We continue to support this goal. Toward that end, we will evaluate in a subsequent phase of this proceeding the options for further modifications to the GCIM. The most critical change is to replace the current benchmark with a more exogenous benchmark, and we adopt this goal. As we note above, many of the recent changes - primarily the imminent establishment of firm access rights on SoCalGas and improved nomination and delivery rights into El Paso's system - support the development of a more exogenous benchmark for SoCalGas. More importantly, we are persuaded that a more exogenous benchmark will ensure SoCalGas' incentives remain focused on procurement of low-cost gas. We will evaluate specific proposals for mechanisms that achieve this result, and that also provide the flexibility to accommodate the diverse portfolio and procurement pre-approval process we authorized in D.04-09-022. We will also evaluate risk management activities and related tools that may be needed and appropriate going forward, whether within or complementary to the GCIM. Specifically, we will evaluate the use of hedging, forward contracts, options, long-term supply contracts and other tools in procuring least cost gas and managing gas cost risk.

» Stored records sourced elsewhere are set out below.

/-- HMIN2 and HMAX2 (R175). -/
def packedMin (max : Bool) (h : Hdr) (f : FmtA) (t : State) : State :=
  let n := hRegs f.ty
  t.writeA h f n fun l =>
    elements f.ty true fun e =>
      minMax max (f.sub.getLsbD 6) f.ty (hElem t.b f 2 (t.b.srcA f n l) e) (hElem t.b f 1 (t.b.srcB f n l) e)

/-- HADD2 (R175). -/
def execHadd2 (h : Hdr) (f : FmtA) (s : State) : Host.Outcome State Fault Refusal :=
  issue (.hadd2 h f) s fun t => .done (packed opAdd h f t)

/-- HMUL2 (R175). -/
def execHmul2 (h : Hdr) (f : FmtA) (s : State) : Host.Outcome State Fault Refusal :=
  issue (.hmul2 h f) s fun t => .done (packed opMul h f t)

/-- HFMA2 (R175). -/
def execHfma2 (h : Hdr) (f : FmtA) (s : State) : Host.Outcome State Fault Refusal :=
  issue (.hfma2 h f) s fun t => .done (packed opFma h f t)

/-- HMIN2 (R175). -/
def execHmin2 (h : Hdr) (f : FmtA) (s : State) : Host.Outcome State Fault Refusal :=
  issue (.hmin2 h f) s fun t => .done (packedMin false h f t)

/-- HMAX2 (R175). -/
def execHmax2 (h : Hdr) (f : FmtA) (s : State) : Host.Outcome State Fault Refusal :=
  issue (.hmax2 h f) s fun t => .done (packedMin true h f t)

/-- The f32 addend of FFMAW and of the dot products. -/
def addendF32 (b : Bough) (f : FmtA) (l : Nat) : Fp :=
  fmtF32.val (operand b.fmt .f32 (f.abs.getLsbD 0) (f.neg.getLsbD 0) (b.srcC f 1 l))

/-- FFMAW (R176). -/
def execFfmaw (h : Hdr) (f : FmtA) (s : State) : Host.Outcome State Fault Refusal :=
  issue (.ffmaw h f) s fun t =>
    let m := modeOf t.b.fmt f.rm
    let x (k raw e : Nat) : Fp :=
      (fmtOf f.ty).val (operand t.b.fmt f.ty (f.abs.getLsbD k) (f.neg.getLsbD k) (element f.ty raw e))
    .done (t.writeA h f 1 fun l =>
      result t.b.fmt .f32 f.sat (fmtF32.round m false
        (opFma m (x 2 (t.b.srcA f 1 l) (bit (f.sub.getLsbD 0))) (x 1 (t.b.srcB f 1 l) (bit (f.sub.getLsbD 1)))
          (addendF32 t.b f l))))

/-! ## FMT and DITH (R182, R183) -/

/-- Writes FMT, or traps where the value may not be held (R163). -/
def setFmt (t : State) (x : W32) : Res :=
  if fmtValid x then .done (t.modB fun b => { b with fmt := x }) else .trap cIllegal 0 0

/-- FMTSET (R182). -/
def execFmtset (h : Hdr) (f : FmtY) (s : State) : Host.Outcome State Fault Refusal :=
  issue (.fmtset h f) s fun t => setFmt t (if f.sub == 0 then BitVec.truncate 32 (t.ss f.s1) else f.imm)

/-- FMTGET (R182). -/
def execFmtget (h : Hdr) (f : FmtY) (s : State) : Host.Outcome State Fault Refusal :=
  issue (.fmtget h f) s fun t => .done (t.writeSd f (BitVec.zeroExtend 64 t.b.fmt))

/-- FMTMOD (R182). -/
def execFmtmod (h : Hdr) (f : FmtY) (s : State) : Host.Outcome State Fault Refusal :=
  issue (.fmtmod h f) s fun t =>
    setFmt t ((t.b.fmt &&& ~~~f.imm) ||| (BitVec.truncate 32 (t.ss f.s1) &&& f.imm))

/-- DITH (R183). -/
def execDith (h : Hdr) (f : FmtA) (s : State) : Host.Outcome State Fault Refusal :=
  issue (.dith h f) s fun t =>
    .done (t.writeA h f 1 fun l => ditherT (fmtPhase t.b.fmt) (t.b.srcB f 1 l % 32))

end Sys2Proof.Machine
end

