-- ==== Sys2Proof/Machine/Matrix.lean ====
section
/-! DEFINITION. Class 5, the matrix instructions (spec/10_matrix.md R282-R288, R295-R305) and SMERGE
(spec/11_attention.md R327, R328): operand slots, accumulator tiles, the matrix order, and what each
instruction does when it begins. -/

namespace Sys2Proof.Machine

/-! ## Slots and tiles -/

/-- A number from bytes, the lowest first. -/
def leNum : List Byte → Nat
  | [] => 0
  | b :: r => b.toNat + 256 * leNum r

/-- `k` runs of `n` elements of a list. -/
def chunks {α : Type} (n : Nat) : Nat → List α → List (List α)
  | 0, _ => []
  | k + 1, l => l.take n :: chunks n k (l.drop n)

/-- The first byte of a slot: 8,192 data bytes and 512 scale bytes (R282). -/
def slotBase (k : Nat) : Nat := 8704 * k

/-- The first byte of a tile: 65,536 bytes and 1,024 of its side area (R286, R322). -/
def tileBase (t : Nat) : Nat := 66560 * t

/-- Data row r of a slot, as a number of 64 bytes. -/
def Core.slotRow (c : Core) (k r : Nat) : Nat := Sparse.getLE c.slots (slotBase k + 64 * r) 64

/-- The scale bytes of a row. -/
def Core.slotScale (c : Core) (k r : Nat) : Nat := Sparse.getLE c.slots (slotBase k + 8192 + 4 * r) 4

/-- The bytes of a value of the accumulator type. -/
def accBytes (fmt : W32) : Nat := if fmtAcc fmt = 1 then 8 else 4

/-- The tiles that a value of the accumulator type lies in: ACC, or the pair for f64 (R286). -/
def accTiles (fmt : W32) (acc : Nat) : List Nat := if fmtAcc fmt = 1 then [acc, acc + 1] else [acc]

/-- The 128 rows of 128 values of a tile, or of a pair. -/
def Core.tileRows (c : Core) (fmt : W32) (acc : Nat) : List (List Nat) :=
  let bytes := (accTiles fmt acc).flatMap fun t => Sparse.list c.tiles (tileBase t) 65536
  chunks 128 128 ((chunks (accBytes fmt) 16384 bytes).map leNum)

/-- Writes the 128 rows. -/
def Core.setTileRows (c : Core) (fmt : W32) (acc : Nat) (rows : List (List Nat)) : Core :=
  let bytes := rows.flatten.flatMap fun v => leBytes (accBytes fmt) v
  { c with tiles := ((accTiles fmt acc).zip (chunks 65536 2 bytes)).foldl (fun m x =>
      Sparse.putList m (tileBase x.1) x.2) c.tiles }

/-- A value of the accumulator type. -/
def accVal (fmt : W32) (v : Nat) : Fp :=
  match fmtAcc fmt with
  | 0 => fmtF32.val v
  | 1 => fmtF64.val v
  | _ => ofInt (signed32 v)

/-- SUM and REF of the rows of a tile's side area (R322). -/
def Core.sideRows (c : Core) (t : Nat) : List (Nat × Nat) :=
  (chunks 8 128 (Sparse.list c.tiles (tileBase t + 65536) 1024)).map fun l => (leNum (l.take 4), leNum (l.drop 4))

def Core.setSideRows (c : Core) (t : Nat) (rows : List (Nat × Nat)) : Core :=
  let bytes := rows.flatMap fun x => leBytes 4 x.1 ++ leBytes 4 x.2
  { c with tiles := Sparse.putList c.tiles (tileBase t + 65536) bytes }

/-! ## Matrix order (R287) -/

/-- Slots by number, tiles from 16 on. -/
def tileRes (ts : List Nat) : List Nat := ts.map fun t => 16 + t

/-- The resources that an instruction reads (R287, R326). -/
def matReads (fmt : W32) (i : Instr) : List Nat :=
  match i with
  | .mma _ _ f => [f.sla.toNat, f.slb.toNat] ++ tileRes (accTiles fmt f.acc.toNat)
  | .mmas _ _ f =>
    [f.sla.toNat, f.sla.toNat + 1, f.slb.toNat, f.slb.toNat + 1] ++ tileRes (accTiles fmt f.acc.toNat)
  | .accst _ _ f => tileRes [f.acc.toNat]
  | .acccvt _ _ f | .accscale _ f => tileRes (accTiles fmt f.acc.toNat)
  | .attn _ _ f => (List.range 4).map (fun i => f.sla.toNat + i) ++ tileRes [f.acc.toNat]
  | .smerge _ f => if f.sub == 1 then tileRes [f.acc.toNat] else []
  | _ => []

/-- The resources that an instruction writes; `slots` are those that an OPREL releases. -/
def matWrites (fmt : W32) (slots : List Nat) (i : Instr) : List Nat :=
  match i with
  | .opfill _ _ f => [f.sla.toNat]
  | .mma _ _ f | .mmas _ _ f | .accscale _ f => tileRes (accTiles fmt f.acc.toNat)
  | .accld _ _ f | .acczero _ f | .attn _ _ f => tileRes [f.acc.toNat]
  | .acccvt _ _ f => if f.sub.getLsbD 6 then [] else [f.sla.toNat]
  | .smerge _ f => if f.sub == 1 then [] else tileRes [f.acc.toNat]
  | .oprel _ _ => slots
  | _ => []

/-- The slots that must be owned by the issuing copse (R283). -/
def matNames (i : Instr) : List Nat :=
  match i with
  | .opfill _ _ f => [f.sla.toNat]
  | .mma _ _ f => [f.sla.toNat, f.slb.toNat]
  | .mmas _ _ f => [f.sla.toNat, f.sla.toNat + 1, f.slb.toNat, f.slb.toNat + 1]
  | .acccvt _ _ f => if f.sub.getLsbD 6 then [] else [f.sla.toNat]
  | .attn _ _ f => (List.range 4).map fun i => f.sla.toNat + i
  | _ => []

/-- Two lists share an element. -/
def shares (a b : List Nat) : Bool := a.any fun x => b.contains x

/-- An earlier instruction with reads and writes holds a later one (R287). -/
def resHold (r1 w1 r2 w2 : List Nat) : Bool := shares w1 r2 || shares w1 w2 || shares r1 w2

/-- The queued matrix instructions that an unended OPFILL or ATTN issued before them holds, by itself or through
other instructions (R287). The queue stands in the order of issue. -/
def Core.engineHeld (c : Core) : List MatOp :=
  c.mq.foldl (fun held m =>
    let r := matReads m.fmt m.instr
    let w := matWrites m.fmt m.slots m.instr
    if held.any (fun o => resHold (matReads o.fmt o.instr) (matWrites o.fmt o.slots o.instr) r w) ||
        c.ops.any fun o => o.id < m.id && o.status == 0xFF && resHold (matReads 0 o.instr) (matWrites 0 [] o.instr) r w
    then held ++ [m] else held) []

/-- Puts a matrix instruction into a queue, in the order of issue. -/
def insertMat (m : MatOp) : List MatOp → List MatOp
  | [] => [m]
  | o :: r => if m.id < o.id then m :: o :: r else o :: insertMat m r

/-- An earlier matrix instruction, OPFILL or ATTN of the core holds instruction `id` (R287). -/
def Core.matHeld (c : Core) (id : Nat) (fmt : W32) (slots : List Nat) (i : Instr) : Bool :=
  let r := matReads fmt i
  let w := matWrites fmt slots i
  c.mq.any (fun o => o.id < id && resHold (matReads o.fmt o.instr) (matWrites o.fmt o.slots o.instr) r w) ||
  c.ops.any fun o => o.id < id && resHold (matReads 0 o.instr) (matWrites 0 [] o.instr) r w

/-- A slot is owned by the bough's copse, and no earlier OPREL of the copse names it (R283). -/
def State.ownsSlot (s : State) (b : Bough) (k : Nat) : Bool :=
  let c := s.core b.core
  c.slotOwn.contains (k, b.own) &&
    !c.mq.any fun o => o.part == b.part && o.launch == b.launch && o.cid == b.cid &&
      match o.instr with
      | .oprel _ _ => o.slots.contains k
      | _ => false

/-- The bits of tiles in a written mask (R286). -/
def tileMask (ws : List Nat) : BitVec 4 :=
  (List.range 4).foldl (fun m t => if ws.contains (16 + t) then m ||| (1#4 <<< t) else m) 0#4

/-- ACCZERO.rel, which clears a bit of the written mask where every other writer sets it (R302). -/
def isTileRel (i : Instr) : Bool :=
  match i with
  | .acczero _ f => f.sub == 1
  | _ => false

/-- The copse's written mask as the issue of an instruction leaves it (R286, R302). -/
def State.markTiles (s : State) (i : Instr) (fmt : W32) : State :=
  let m := if isTileRel i then 0#4 else tileMask (matWrites fmt [] i)
  s.modCopse s.b.part s.b.launch s.b.cid fun c => { c with written := c.written ||| m }

/-- The copse's written mask after an ACCZERO.rel has zeroed its tile: the bit is clear, unless an instruction of
the copse that was issued later, and so set it then, still waits to write the tile (R286, R302, log 19). -/
def State.relTile (s : State) (core : Nat) (o : MatOp) (t : Nat) : State :=
  let c := s.core core
  let later := c.mq.any (fun x => x.id > o.id && x.part == o.part && x.launch == o.launch && x.cid == o.cid &&
      !isTileRel x.instr && (matWrites x.fmt [] x.instr).contains (16 + t)) ||
    c.ops.any fun x => x.id > o.id && x.part == o.part && x.launch == o.launch && x.cid == o.cid &&
      (matWrites 0 [] x.instr).contains (16 + t)
  if later then s
  else s.modCopse o.part o.launch o.cid fun c => { c with written := c.written &&& ~~~(1#4 <<< t) }

/-- A matrix instruction at issue: its slots are checked, and it takes its place in the queue of 16 with
what it reads at issue (R283, R287). -/
def matIssue (i : Instr) (vals : List W64) (lanesIn : List W32) (slots : List Nat) (s t : State) : Res :=
  let c := s.core s.b.core
  if !(matNames i).all fun k => s.ownsSlot s.b k then .trap cUnclaimed 0 0
  else if c.mq.length ≥ 16 then .hold .drain s
  else if (s.b.windowRegs (matSpans i vals)).any fun x => (s.pendingVec s.b).any fun y => overlap x y then
    .hold .scoreboard s
  else
    let (id, t) := t.fresh
    let o : MatOp :=
      { id, uid := s.b.uid, part := s.b.part, launch := s.b.launch, cid := s.b.cid, instr := i, fmt := s.b.fmt,
        vals, lanesIn, slots, tok := t.b.itok }
    .done ((t.modCore s.b.core fun c => { c with mq := c.mq ++ [o] }).markTiles i s.b.fmt)

/-! ## OPCLAIM and OPREL (R284) -/

/-- The set bits of a 16-bit mask. -/
def slotsOf (m : Nat) : List Nat := (List.range 16).filter fun k => m.testBit k

/-- A mask of slots. -/
def slotMask (l : List Nat) : Nat := ofBits 16 fun k => l.contains k

/-- A slot that no copse owns. -/
def Core.freeSlot (c : Core) (k : Nat) : Bool := !c.slotOwn.any fun e => e.1 == k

The assigned ALJ in this proceeding will work with the Assigned Commissioner to develop a schedule for this subsequent phase.
17 Gas Acquisition group employees' benefits of $4.3 million remained unchanged by the settlement. 18 Handwritten comments advised against putting this memo in writing due to discoverability. 19 SoCalGas maintains that the second sentence contains a typographical error, with the phrases "low cost gas" and "GCIM benefit" transposed. 20 See 99 FERC ¶ 61,244 (May 31, 2002), Order on Capacity Allocation and Complaints and 100 FERC ¶ 61,285 (Sept. 20, 2002), Order on Clarification and Adopting Capacity Allocation Methodology. 21 D.04-09-022 is the Phase I decision in R.04-01-025, our Order Instituting Rulemaking to Establish Policies and Rules to Ensure Reliable, Long Term Supplies of Natural Gas to California. 22 D.04-04-015 implemented, and then stayed, a Comprehensive Settlement Agreement that would have created firm tradeable capacity rights on the SoCalGas system. 23 SoCalGas' Firm Access Rights proposal is scheduled to be filed in December 2004.